### WORK REQUEST
Extract exactly those lines that lie between the start of the material and the line with "(elapse d s).rpu.timeRequest", including both boundary lines and no others.
((
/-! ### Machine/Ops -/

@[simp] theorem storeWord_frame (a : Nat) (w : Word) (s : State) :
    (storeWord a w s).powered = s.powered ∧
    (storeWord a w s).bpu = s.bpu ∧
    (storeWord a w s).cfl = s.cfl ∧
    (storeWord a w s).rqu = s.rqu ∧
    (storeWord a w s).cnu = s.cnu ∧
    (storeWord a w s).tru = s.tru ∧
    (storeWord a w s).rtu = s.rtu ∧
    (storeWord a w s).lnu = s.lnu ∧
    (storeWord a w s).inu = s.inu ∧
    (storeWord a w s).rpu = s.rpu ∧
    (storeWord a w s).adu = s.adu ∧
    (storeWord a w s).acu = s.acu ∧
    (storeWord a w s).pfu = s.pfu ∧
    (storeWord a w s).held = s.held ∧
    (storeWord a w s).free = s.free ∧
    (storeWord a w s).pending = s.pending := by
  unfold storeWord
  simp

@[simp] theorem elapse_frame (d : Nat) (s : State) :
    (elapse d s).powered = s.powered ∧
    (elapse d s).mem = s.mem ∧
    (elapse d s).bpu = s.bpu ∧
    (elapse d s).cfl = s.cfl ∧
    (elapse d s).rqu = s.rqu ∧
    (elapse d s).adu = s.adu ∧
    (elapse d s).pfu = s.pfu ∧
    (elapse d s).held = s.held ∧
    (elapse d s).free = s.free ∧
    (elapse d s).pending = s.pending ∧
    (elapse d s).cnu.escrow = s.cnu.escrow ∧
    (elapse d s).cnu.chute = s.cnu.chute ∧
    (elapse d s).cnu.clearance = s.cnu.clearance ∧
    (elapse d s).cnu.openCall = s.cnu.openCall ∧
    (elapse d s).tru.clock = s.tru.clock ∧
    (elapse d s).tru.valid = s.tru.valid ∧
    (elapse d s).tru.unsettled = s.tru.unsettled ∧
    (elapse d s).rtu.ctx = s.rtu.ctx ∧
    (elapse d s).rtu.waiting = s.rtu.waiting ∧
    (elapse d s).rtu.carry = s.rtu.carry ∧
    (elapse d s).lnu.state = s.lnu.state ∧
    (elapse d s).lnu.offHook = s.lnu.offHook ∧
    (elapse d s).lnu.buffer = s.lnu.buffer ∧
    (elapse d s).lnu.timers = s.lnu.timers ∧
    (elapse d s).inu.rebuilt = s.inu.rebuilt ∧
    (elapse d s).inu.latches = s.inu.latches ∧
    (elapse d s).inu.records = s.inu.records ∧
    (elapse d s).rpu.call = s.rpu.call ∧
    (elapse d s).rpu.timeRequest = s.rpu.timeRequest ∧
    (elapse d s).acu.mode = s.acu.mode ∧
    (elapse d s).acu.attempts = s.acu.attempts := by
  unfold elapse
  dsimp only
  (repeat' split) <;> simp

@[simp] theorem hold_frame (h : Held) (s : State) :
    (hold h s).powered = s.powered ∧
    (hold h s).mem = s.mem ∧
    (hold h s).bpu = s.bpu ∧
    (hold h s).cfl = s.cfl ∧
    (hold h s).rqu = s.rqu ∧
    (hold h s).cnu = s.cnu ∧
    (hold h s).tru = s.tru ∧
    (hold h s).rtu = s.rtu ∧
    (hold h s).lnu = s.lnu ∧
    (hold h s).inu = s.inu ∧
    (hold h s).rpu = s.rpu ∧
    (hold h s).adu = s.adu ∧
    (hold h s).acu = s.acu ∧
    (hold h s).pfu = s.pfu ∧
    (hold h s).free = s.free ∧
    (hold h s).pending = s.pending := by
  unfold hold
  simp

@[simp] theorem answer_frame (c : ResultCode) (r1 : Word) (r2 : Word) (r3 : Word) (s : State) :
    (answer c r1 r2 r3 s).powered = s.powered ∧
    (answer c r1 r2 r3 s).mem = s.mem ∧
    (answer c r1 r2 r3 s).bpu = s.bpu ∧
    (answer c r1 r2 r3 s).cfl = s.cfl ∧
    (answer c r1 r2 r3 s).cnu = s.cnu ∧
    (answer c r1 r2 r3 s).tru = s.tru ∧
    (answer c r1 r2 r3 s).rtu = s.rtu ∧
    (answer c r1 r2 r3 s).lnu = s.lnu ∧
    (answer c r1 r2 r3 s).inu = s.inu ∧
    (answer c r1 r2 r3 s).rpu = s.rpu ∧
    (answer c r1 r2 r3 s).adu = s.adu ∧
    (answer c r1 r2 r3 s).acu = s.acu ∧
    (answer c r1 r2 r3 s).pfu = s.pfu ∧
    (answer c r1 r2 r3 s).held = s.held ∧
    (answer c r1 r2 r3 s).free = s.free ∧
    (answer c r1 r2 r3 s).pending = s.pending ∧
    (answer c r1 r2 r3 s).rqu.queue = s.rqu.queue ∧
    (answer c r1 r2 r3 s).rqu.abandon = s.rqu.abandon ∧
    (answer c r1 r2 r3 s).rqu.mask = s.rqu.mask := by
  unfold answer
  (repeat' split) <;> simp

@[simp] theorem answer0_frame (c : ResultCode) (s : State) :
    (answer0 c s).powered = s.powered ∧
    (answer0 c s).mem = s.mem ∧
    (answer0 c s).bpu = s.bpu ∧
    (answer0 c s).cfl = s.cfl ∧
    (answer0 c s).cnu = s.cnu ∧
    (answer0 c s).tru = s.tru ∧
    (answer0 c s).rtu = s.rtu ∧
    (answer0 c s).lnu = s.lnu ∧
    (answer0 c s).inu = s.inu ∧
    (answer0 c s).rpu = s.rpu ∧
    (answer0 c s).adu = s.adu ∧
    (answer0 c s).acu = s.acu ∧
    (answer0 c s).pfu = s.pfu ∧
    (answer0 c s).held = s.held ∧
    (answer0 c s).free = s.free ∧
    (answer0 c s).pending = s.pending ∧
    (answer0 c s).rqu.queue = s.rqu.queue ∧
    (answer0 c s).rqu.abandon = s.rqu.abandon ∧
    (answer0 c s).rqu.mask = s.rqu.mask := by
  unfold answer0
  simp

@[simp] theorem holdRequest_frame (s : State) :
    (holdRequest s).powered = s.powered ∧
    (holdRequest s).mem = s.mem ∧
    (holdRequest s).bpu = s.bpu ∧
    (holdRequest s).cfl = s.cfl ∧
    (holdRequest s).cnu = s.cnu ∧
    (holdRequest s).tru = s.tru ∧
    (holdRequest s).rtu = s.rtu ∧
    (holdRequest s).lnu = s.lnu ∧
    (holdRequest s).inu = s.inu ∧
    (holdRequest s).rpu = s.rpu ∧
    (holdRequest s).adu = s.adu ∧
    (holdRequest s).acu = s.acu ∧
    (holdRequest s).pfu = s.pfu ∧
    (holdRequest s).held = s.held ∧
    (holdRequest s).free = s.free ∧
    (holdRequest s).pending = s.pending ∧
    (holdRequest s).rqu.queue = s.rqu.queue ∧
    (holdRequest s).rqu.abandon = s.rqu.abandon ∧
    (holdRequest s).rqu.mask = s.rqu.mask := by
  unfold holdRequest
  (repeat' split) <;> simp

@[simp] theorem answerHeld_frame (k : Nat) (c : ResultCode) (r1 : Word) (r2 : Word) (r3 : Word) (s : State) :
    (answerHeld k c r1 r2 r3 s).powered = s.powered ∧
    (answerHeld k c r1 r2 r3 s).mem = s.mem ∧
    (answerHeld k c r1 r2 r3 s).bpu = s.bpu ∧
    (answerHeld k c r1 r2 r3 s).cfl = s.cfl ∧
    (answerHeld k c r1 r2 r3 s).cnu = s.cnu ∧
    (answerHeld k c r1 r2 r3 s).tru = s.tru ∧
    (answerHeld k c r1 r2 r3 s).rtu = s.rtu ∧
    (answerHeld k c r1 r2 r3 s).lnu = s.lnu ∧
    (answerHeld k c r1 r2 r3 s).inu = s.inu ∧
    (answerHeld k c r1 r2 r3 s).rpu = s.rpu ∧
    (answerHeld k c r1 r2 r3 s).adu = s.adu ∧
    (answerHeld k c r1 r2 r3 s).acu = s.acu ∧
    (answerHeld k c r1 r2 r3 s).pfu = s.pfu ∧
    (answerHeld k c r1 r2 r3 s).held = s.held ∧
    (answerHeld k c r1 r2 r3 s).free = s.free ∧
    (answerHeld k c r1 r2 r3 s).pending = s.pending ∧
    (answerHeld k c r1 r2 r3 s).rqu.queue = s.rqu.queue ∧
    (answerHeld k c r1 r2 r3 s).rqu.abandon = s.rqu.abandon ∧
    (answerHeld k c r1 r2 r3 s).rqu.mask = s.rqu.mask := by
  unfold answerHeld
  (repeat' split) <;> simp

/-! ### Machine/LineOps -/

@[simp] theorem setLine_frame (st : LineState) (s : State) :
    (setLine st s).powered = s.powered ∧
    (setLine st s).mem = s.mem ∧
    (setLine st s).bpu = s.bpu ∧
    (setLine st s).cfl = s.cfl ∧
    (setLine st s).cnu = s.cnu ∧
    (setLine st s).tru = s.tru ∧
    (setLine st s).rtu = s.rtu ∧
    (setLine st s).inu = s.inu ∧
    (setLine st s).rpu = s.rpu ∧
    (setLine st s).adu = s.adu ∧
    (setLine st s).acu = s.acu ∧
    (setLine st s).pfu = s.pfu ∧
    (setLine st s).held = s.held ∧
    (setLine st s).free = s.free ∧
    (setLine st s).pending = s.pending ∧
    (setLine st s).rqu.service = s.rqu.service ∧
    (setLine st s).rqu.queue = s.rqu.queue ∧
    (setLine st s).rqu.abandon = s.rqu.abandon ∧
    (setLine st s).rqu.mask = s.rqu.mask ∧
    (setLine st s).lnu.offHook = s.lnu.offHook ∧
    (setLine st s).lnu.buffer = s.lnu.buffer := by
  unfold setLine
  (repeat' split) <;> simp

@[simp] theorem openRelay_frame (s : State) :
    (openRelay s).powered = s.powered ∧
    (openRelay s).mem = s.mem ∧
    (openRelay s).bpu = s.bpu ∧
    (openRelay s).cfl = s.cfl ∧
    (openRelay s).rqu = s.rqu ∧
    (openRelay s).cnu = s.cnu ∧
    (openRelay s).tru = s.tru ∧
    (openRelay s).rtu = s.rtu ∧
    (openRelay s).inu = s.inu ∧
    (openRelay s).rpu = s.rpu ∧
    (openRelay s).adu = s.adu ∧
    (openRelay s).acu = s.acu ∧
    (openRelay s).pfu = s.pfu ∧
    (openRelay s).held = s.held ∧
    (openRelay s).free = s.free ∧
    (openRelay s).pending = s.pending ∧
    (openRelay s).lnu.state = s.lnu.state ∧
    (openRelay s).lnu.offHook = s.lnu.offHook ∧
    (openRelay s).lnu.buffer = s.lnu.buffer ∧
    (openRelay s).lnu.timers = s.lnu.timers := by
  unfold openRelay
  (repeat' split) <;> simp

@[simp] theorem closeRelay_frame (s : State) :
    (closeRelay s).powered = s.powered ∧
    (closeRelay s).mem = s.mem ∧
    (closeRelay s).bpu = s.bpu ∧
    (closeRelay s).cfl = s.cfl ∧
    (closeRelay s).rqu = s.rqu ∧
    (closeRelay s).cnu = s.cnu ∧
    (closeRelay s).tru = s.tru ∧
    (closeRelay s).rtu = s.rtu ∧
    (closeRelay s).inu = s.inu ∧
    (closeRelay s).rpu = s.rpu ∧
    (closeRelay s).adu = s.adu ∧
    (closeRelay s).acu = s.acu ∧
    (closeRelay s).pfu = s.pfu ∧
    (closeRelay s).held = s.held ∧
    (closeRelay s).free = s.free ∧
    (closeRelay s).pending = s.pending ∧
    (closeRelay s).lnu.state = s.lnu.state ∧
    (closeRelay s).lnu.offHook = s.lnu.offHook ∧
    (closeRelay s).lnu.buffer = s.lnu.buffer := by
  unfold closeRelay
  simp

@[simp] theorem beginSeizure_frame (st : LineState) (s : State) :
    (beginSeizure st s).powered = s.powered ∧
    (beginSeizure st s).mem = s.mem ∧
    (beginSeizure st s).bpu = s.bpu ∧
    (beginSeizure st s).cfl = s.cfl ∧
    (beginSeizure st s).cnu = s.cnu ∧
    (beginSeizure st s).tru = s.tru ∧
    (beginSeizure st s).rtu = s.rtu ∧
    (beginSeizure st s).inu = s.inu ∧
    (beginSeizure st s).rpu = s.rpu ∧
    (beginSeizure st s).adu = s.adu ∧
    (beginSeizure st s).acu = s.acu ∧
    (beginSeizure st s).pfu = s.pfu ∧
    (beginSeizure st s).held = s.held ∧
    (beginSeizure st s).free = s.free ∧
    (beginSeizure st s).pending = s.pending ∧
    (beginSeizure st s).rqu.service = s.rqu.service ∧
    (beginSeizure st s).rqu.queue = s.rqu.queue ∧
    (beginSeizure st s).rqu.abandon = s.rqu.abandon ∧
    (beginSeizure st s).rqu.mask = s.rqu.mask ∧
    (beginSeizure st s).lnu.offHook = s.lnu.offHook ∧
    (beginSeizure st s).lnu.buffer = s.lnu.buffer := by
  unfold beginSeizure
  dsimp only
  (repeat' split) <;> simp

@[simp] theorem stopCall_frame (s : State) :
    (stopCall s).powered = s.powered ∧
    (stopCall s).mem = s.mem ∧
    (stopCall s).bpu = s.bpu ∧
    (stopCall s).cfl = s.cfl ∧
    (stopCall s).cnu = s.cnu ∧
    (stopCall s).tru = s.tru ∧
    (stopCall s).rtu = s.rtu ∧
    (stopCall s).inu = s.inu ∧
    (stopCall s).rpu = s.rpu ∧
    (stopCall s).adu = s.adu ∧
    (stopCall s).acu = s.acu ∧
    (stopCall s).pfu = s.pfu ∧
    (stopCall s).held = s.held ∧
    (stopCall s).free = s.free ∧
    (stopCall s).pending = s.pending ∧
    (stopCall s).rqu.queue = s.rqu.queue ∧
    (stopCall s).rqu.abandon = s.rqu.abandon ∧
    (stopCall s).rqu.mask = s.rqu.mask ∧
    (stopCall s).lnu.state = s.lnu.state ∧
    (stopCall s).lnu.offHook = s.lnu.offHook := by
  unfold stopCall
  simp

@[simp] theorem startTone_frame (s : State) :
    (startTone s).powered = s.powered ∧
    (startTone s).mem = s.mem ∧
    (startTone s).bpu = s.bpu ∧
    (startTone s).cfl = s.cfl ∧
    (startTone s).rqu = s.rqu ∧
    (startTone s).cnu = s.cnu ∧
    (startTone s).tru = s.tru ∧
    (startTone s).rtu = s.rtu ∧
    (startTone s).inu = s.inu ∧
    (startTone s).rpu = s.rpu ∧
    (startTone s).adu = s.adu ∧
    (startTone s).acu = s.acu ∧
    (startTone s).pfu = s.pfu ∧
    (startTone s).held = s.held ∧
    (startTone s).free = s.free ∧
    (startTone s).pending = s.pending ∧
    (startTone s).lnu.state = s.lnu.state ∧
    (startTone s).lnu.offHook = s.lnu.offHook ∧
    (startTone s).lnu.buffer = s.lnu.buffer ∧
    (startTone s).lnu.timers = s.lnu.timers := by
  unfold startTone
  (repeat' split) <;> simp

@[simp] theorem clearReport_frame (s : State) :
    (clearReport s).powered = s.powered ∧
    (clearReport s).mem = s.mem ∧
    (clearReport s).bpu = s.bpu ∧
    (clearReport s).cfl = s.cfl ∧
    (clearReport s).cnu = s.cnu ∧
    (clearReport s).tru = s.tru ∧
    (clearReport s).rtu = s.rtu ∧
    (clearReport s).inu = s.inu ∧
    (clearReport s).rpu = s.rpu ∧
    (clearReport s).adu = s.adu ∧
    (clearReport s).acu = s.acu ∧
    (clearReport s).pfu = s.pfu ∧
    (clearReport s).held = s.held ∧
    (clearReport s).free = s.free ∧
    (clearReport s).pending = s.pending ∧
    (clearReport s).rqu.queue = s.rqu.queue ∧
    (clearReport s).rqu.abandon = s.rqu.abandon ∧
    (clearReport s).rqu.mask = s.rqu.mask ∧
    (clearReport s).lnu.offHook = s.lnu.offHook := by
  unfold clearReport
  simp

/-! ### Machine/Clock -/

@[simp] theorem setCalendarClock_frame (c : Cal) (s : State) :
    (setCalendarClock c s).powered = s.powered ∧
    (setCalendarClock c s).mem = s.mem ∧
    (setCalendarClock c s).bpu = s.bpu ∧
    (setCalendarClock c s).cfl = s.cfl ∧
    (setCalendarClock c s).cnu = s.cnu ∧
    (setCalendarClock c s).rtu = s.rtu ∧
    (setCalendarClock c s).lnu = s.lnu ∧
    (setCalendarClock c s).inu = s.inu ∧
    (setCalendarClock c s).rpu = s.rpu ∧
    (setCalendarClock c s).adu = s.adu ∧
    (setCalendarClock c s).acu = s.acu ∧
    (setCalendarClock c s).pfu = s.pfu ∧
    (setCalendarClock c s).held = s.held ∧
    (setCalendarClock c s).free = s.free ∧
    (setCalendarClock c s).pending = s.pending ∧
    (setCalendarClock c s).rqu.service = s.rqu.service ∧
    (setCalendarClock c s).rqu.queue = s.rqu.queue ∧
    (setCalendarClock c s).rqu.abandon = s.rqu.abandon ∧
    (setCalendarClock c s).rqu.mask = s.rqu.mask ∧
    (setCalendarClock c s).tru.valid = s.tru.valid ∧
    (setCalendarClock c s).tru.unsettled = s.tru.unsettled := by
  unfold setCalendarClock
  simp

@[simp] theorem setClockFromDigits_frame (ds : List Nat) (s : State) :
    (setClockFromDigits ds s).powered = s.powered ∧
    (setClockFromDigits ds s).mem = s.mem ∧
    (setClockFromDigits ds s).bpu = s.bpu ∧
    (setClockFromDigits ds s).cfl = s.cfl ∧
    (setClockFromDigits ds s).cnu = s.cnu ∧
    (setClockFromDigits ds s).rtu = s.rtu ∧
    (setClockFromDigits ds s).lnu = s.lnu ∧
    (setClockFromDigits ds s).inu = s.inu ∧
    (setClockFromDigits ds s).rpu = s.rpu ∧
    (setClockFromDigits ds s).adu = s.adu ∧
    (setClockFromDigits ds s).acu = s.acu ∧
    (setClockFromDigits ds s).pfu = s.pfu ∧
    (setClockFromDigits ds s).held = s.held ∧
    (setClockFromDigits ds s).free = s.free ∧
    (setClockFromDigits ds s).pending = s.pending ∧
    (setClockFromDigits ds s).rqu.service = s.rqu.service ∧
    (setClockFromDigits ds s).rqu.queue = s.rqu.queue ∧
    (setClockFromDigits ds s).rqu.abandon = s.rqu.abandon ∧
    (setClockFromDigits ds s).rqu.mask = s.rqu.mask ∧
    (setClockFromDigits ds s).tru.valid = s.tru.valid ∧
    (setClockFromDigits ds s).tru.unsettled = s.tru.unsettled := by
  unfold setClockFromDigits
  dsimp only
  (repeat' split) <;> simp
))
### EXERCISE SOLUTION
/-! ### Machine/Ops -/

@[simp] theorem storeWord_frame (a : Nat) (w : Word) (s : State) :
    (storeWord a w s).powered = s.powered ∧
    (storeWord a w s).bpu = s.bpu ∧
    (storeWord a w s).cfl = s.cfl ∧
    (storeWord a w s).rqu = s.rqu ∧
    (storeWord a w s).cnu = s.cnu ∧
    (storeWord a w s).tru = s.tru ∧
    (storeWord a w s).rtu = s.rtu ∧
    (storeWord a w s).lnu = s.lnu ∧
    (storeWord a w s).inu = s.inu ∧
    (storeWord a w s).rpu = s.rpu ∧
    (storeWord a w s).adu = s.adu ∧
    (storeWord a w s).acu = s.acu ∧
    (storeWord a w s).pfu = s.pfu ∧
    (storeWord a w s).held = s.held ∧
    (storeWord a w s).free = s.free ∧
    (storeWord a w s).pending = s.pending := by
  unfold storeWord
  simp

@[simp] theorem elapse_frame (d : Nat) (s : State) :
    (elapse d s).powered = s.powered ∧
    (elapse d s).mem = s.mem ∧
    (elapse d s).bpu = s.bpu ∧
    (elapse d s).cfl = s.cfl ∧
    (elapse d s).rqu = s.rqu ∧
    (elapse d s).adu = s.adu ∧
    (elapse d s).pfu = s.pfu ∧
    (elapse d s).held = s.held ∧
    (elapse d s).free = s.free ∧
    (elapse d s).pending = s.pending ∧
    (elapse d s).cnu.escrow = s.cnu.escrow ∧
    (elapse d s).cnu.chute = s.cnu.chute ∧
    (elapse d s).cnu.clearance = s.cnu.clearance ∧
    (elapse d s).cnu.openCall = s.cnu.openCall ∧
    (elapse d s).tru.clock = s.tru.clock ∧
    (elapse d s).tru.valid = s.tru.valid ∧
    (elapse d s).tru.unsettled = s.tru.unsettled ∧
    (elapse d s).rtu.ctx = s.rtu.ctx ∧
    (elapse d s).rtu.waiting = s.rtu.waiting ∧
    (elapse d s).rtu.carry = s.rtu.carry ∧
    (elapse d s).lnu.state = s.lnu.state ∧
    (elapse d s).lnu.offHook = s.lnu.offHook ∧
    (elapse d s).lnu.buffer = s.lnu.buffer ∧
    (elapse d s).lnu.timers = s.lnu.timers ∧
    (elapse d s).inu.rebuilt = s.inu.rebuilt ∧
    (elapse d s).inu.latches = s.inu.latches ∧
    (elapse d s).inu.records = s.inu.records ∧
    (elapse d s).rpu.call = s.rpu.call ∧
    (elapse d s).rpu.timeRequest = s.rpu.timeRequest ∧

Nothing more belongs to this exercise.